[Stored records]
========================

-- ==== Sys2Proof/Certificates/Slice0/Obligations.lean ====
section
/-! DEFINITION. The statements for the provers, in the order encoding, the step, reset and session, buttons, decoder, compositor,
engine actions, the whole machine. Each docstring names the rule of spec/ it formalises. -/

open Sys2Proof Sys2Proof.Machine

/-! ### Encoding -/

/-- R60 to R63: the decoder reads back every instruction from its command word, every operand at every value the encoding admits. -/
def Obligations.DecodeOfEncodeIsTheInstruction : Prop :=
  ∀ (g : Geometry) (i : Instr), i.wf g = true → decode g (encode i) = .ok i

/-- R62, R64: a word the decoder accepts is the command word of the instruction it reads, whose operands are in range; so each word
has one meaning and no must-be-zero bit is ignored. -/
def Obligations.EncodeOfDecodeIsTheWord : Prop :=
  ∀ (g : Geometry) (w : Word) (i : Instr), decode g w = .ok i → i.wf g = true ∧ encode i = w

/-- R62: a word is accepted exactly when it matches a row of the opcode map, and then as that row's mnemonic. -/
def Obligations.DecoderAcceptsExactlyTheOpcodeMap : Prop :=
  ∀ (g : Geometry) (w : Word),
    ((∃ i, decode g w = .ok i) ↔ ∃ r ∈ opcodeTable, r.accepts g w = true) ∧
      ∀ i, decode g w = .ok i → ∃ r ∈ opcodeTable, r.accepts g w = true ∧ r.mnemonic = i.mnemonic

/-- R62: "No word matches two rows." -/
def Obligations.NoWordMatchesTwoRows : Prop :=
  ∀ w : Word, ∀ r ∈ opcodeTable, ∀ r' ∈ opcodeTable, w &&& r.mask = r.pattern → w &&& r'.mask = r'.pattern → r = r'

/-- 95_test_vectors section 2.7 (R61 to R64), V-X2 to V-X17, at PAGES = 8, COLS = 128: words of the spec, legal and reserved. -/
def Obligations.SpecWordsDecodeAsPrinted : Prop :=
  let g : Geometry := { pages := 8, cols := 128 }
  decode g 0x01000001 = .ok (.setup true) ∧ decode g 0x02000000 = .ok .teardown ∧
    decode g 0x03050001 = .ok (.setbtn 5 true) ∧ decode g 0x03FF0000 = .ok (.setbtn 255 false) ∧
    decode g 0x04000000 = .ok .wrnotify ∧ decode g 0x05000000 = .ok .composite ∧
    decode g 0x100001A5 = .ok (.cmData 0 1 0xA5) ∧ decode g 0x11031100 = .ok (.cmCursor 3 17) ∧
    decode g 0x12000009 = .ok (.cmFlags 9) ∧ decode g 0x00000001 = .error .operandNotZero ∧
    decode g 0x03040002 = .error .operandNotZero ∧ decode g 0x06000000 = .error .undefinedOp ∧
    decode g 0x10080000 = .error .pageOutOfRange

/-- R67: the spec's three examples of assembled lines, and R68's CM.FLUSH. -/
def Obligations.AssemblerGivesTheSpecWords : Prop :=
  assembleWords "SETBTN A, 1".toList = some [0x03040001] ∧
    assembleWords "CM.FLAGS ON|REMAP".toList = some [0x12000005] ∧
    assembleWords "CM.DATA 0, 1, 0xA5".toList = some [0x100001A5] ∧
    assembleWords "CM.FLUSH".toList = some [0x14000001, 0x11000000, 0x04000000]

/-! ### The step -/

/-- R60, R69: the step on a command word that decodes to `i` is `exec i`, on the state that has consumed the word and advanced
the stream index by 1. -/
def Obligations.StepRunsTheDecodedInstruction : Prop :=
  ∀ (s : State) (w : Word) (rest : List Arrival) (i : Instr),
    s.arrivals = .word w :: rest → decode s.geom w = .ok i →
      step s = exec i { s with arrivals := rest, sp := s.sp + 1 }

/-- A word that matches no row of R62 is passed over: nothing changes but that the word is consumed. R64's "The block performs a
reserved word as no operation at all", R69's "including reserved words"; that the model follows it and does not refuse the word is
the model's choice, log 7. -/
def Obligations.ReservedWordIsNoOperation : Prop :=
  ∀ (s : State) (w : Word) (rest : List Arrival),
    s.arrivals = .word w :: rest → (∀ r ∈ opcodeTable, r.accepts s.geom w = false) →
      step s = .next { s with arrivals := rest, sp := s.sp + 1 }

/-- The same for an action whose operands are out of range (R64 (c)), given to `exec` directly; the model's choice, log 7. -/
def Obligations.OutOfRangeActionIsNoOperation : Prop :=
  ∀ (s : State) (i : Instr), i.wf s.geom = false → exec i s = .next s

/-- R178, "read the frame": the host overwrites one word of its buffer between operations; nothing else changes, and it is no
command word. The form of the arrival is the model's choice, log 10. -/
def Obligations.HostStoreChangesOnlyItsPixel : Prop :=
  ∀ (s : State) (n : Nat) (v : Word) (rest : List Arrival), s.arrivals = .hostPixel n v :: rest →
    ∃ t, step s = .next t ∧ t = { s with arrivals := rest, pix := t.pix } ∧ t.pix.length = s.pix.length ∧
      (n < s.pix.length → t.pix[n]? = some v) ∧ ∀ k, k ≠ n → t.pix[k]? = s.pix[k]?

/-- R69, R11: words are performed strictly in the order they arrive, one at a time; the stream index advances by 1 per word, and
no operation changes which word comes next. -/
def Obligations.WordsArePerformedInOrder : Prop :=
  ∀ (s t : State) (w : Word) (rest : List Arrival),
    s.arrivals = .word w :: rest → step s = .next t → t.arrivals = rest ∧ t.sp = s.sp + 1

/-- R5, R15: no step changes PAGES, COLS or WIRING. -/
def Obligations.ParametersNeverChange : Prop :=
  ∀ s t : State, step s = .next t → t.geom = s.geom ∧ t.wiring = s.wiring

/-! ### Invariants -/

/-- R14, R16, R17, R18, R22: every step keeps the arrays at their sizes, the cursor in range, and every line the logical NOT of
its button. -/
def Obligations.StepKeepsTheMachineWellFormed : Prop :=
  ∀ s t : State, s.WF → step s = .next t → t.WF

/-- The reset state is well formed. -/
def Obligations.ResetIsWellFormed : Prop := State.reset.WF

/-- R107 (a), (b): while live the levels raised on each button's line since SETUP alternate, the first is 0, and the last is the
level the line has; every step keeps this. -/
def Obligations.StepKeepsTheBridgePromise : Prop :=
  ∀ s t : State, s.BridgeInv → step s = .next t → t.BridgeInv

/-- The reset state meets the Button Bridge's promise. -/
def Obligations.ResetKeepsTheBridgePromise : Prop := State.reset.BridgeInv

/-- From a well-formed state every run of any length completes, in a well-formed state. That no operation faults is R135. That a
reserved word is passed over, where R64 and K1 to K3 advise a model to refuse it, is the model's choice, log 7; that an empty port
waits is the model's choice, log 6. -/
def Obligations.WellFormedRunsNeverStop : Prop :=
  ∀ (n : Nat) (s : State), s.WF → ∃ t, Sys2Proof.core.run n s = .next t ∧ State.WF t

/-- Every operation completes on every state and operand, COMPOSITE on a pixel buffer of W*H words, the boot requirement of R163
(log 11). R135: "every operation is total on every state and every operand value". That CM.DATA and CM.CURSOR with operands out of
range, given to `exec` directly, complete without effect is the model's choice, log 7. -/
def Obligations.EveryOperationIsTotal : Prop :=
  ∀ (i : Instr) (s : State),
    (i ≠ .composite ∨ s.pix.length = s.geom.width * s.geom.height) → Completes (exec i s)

========================

◆ Your objective ◆
Set down only the lines above that fall between the line holding "def Obligations.DecodeOfEncodeIsTheInstruction : Prop" and the line holding "(encode i) = .ok i", inclusive, keeping each exact.

◆ Output below ◆
def Obligations.DecodeOfEncodeIsTheInstruction : Prop :=
  ∀ (g : Geometry) (i : Instr), i.wf g = true → decode g (encode i) = .ok i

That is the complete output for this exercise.